The Mis-Mapping of the Indo-European Homeland

Submitted by on October 25, 2012 – 3:38 am 12 Comments |  
As mentioned in the previous GeoCurrents post, the animated map that accompanies the Science article of Bouckaert et al. contains numerous errors when it comes to the location and timing of language differentiation “events”. While such mistakes are problematic in and of themselves, they also lead to the incorrect mapping of the ultimate Indo-European differentiation event, that is the highest-order split of Proto-Indo-European into its first branches. Locating this initial division, in turn, effectively specifies the location of the Indo-European homeland, the key issue that the article purports to resolve. In other words, mis-mapping permeates the whole project, from the incorrectly mapped individual languages (and in some cases dialects) to the incorrectly mapped intermediate proto-languages to the incorrectly mapped ultimate proto-language, Proto-Indo-European. This post focuses on two additional problems that skew the analysis toward locating the Indo-European urheimat in Anatolia as opposed to the steppe zone.

As we have seen, Bouckaert et al. assume a diffusion-only model of language spread, without considering non-random migration routes that are best modeled as advection. However, since they fine-tune their model by assuming some non-uniformity to the diffusion process (e.g. by distinguishing “land” from “water”), they avoid locating the origin of population spread in the geographical center of the selected sample of Indo-European tongues, as the authors stress in the Supplementary Materials. As they point out, the geographical centroid of the sampled languages, marked on their maps by a green star (p. 958) is located roughly in northern Crimean peninsula at the edge of the steppe zone. Bouckaert et al. furthermore avoid another potential simplification: selecting the center of mass of the language sample as the Indo-European homeland. Because of their oversampling of European languages versus those of Asia, their center of mass would most likely hit around the Balkans, not Anatolia.

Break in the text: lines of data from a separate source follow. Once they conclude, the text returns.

theorem emitsInGap_of_not_hasStop (hman : (c.desc i).isManchester = false)
    (hstop : (c.desc i).hasStop = false) (frame : BitVec 32)
    (hbelow : ∀ j < i, NoHeader (c.desc j) (c.desc i).hdrPulse.exp (c.desc i).hdrPause.exp) :
    EmitsInGap c (c.desc i) frame (c.desc i).p1Pause.tol.toNat := by
  obtain ⟨-, -, ⟨-, -, hpos, -⟩, -, ⟨-, -, -, ⟨hmin, hrange⟩, -⟩, -⟩ :=
    (Desc.wf_iff _).mp (hc.desc hi)
  obtain ⟨us, hsnoc, hus⟩ := wireBits_eq_snoc hpos frame
  have hlt : us.length < (c.desc i).nbits := by omega
  generalize (c.desc i).wire frame ((c.desc i).nbits - 1) = w at hsnoc
  obtain ⟨hpause, -, hgap, -⟩ := lastSpace_of_not_hasStop hc hi hman hstop w
  have hbefore : samplesBeforeGap (c.desc i) frame =
      headerSamples (c.desc i) ++ bitSamples (c.desc i) (us ++ [w]) := by
    rw [samplesBeforeGap, stopSamples, if_neg (Bool.eq_false_iff.mp hstop), List.append_nil, hsnoc]
  refine ⟨?_, ?_, _, ?_, hsnoc ▸ emits_lastSpace hc hi hman hstop w hus⟩
  · unfold Timing.min at hmin
    unfold Timing.max at hgap
    omega
  · have hlong : (c.desc i).p1Pause.exp.toNat ≤ (samplesBeforeGap (c.desc i) frame).length := by
      rw [hbefore, bitSamples_append, bitSamples_singleton hman, hpause]
      simp only [List.length_append, List.length_replicate]
      omega
    simp only [samplesBeforeEmit_eq, hman, hstop, Bool.false_eq_true, if_false]
    omega
  · have bits := silentRun_headerAndBits hc hi hman us w hlt hbelow
    have space := SilentRun.countOn (c := c) (m := false)
      (f := spaceRegs (c.desc i) i us false ((c.desc i).bitPulse w).exp)
      (u := (c.desc i).p1Pause.exp) (v := (c.desc i).p1Pause.exp + (c.desc i).p1Pause.tol)
      (by rw [toNat_add_of_max_le hrange]; omega) fun x hx => satInc_of_lt hx ▸
        silentStep_bitSpace hc hi hman hlt (Timing.has_exp _) (by
          rw [hpause]
          exact toNat_satInc_le_of_lt hx (by rw [toNat_add_of_max_le hrange]; exact le_rfl))
    rw [toNat_add_of_max_le hrange, Nat.add_sub_cancel_left] at space
    rw [hbefore]
    exact (hpause ▸ bits).append space

end

end Sys2Proof.Machine

namespace Sys2Proof.Machine

/-! ### The half bits of a Manchester frame (R160 to R166, R212)

A sent frame is a sequence of half bits, and the decoder measures runs of equal ones: a run of two comes
from the second half of a bit and the first half of the next. -/

theorem bitSamples_manchester {d : Desc} (hman : d.isManchester = true) (w : Bool) :
    bitSamples d [w] = List.replicate d.p1Pulse.exp.toNat w ++
      List.replicate d.p1Pulse.exp.toNat (!w) := by
  simp [bitSamples, wireSegs, hman, envelope]

/-- A half bit as sent passes the first half of a bit, or the second half of the bit before. -/
theorem segment_halfBit (d : Desc) (w mid : Bool) :
    Segment d w d.p1Pulse.exp mid (if mid then [] else [w]) (!mid) := by
  cases mid with
  | false => exact .shortFromBoundary (Timing.has_exp _)
  | true => exact .shortFromMid (Timing.has_exp _)

/-- A Manchester record leaves room for two half bits, with their tolerance, in its gap (R97 W7). -/
theorem twoHalfBits_max_lt_gap {d : Desc} (hd : d.WF) (hman : d.isManchester = true) :
    2 * d.p1Pulse.max + 1 ≤ (d.gap.toNat : Int) := by
  obtain ⟨-, -, -, -, -, -, w7, -⟩ := (Desc.wf_iff d).mp hd
  obtain ⟨-, -, -, -, -, -, -, hgap⟩ := w7 hman
  exact hgap

theorem toNat_twoHalfBits {d : Desc} (hd : d.WF) (hman : d.isManchester = true) :
    (d.p1Pulse.exp + d.p1Pulse.exp).toNat = d.p1Pulse.exp.toNat + d.p1Pulse.exp.toNat := by
  have hgap := twoHalfBits_max_lt_gap hd hman
  have hmax := d.gap.isLt
  unfold Timing.max at hgap
  rw [BitVec.toNat_add]
  omega

/-- Two half bits as sent are a long segment. -/
theorem long_twoHalfBits {d : Desc} (hd : d.WF) (hman : d.isManchester = true) :
    Long d (d.p1Pulse.exp + d.p1Pulse.exp) := by
  unfold Long Timing.min Timing.max
  rw [toNat_twoHalfBits hd hman]
  omega

/-- Where the decoder of record `i`, a record `d`, stands after whole half bits as sent: `level` is the
level of the last one, the first halves of the bits `ws` have passed, and `mid` is the place in the bit
grid. The run at `level` is one half bit long on a bit boundary, so that it can go on. -/
inductive HalfBits (d : Desc) (i : Nat) : Bool → List Bool → Bool → DecRegs → Prop where
  | mark {ws us : List Bool} {mid mid' : Bool} {p : Half} (hp : Segment d true p mid us mid')
      (hlen : mid' = false → p = d.p1Pulse.exp) :
      HalfBits d i true (ws ++ us) mid' (markRegs d i ws mid p)
  | space {ws us us' : List Bool} {mid mid₁ mid₂ : Bool} {p q : Half}
      (hp : Segment d true p mid us mid₁) (hq : Segment d false q mid₁ us' mid₂)
      (hlen : mid₂ = false → q = d.p1Pulse.exp) :
      HalfBits d i false (ws ++ us ++ us') mid₂ (spaceRegs d i ws mid p q)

If anything, this simplistic approach to locating the urheimat would generate “evidence” in support of the Balkan-Carpathian theory of Indo-European origins, proposed by the eminent Russian linguist and historian Igor D’iakonov in his seminal 1985 paper “On the Original Home of the Speakers of Indo-European” and supported most recently by Alexei Kassian of the Russian Academy of Sciences.

While Bouckaert et al. manage to avoid these two oversimplifications—selecting the geographical center as the origin of completely isomorphic diffusion or choosing the sample’s center of mass—nonetheless two factors do appear to sway their solution towards Anatolia: the location of the highest-order split in the IE language family and the southern location of extant Indo-Iranian languages.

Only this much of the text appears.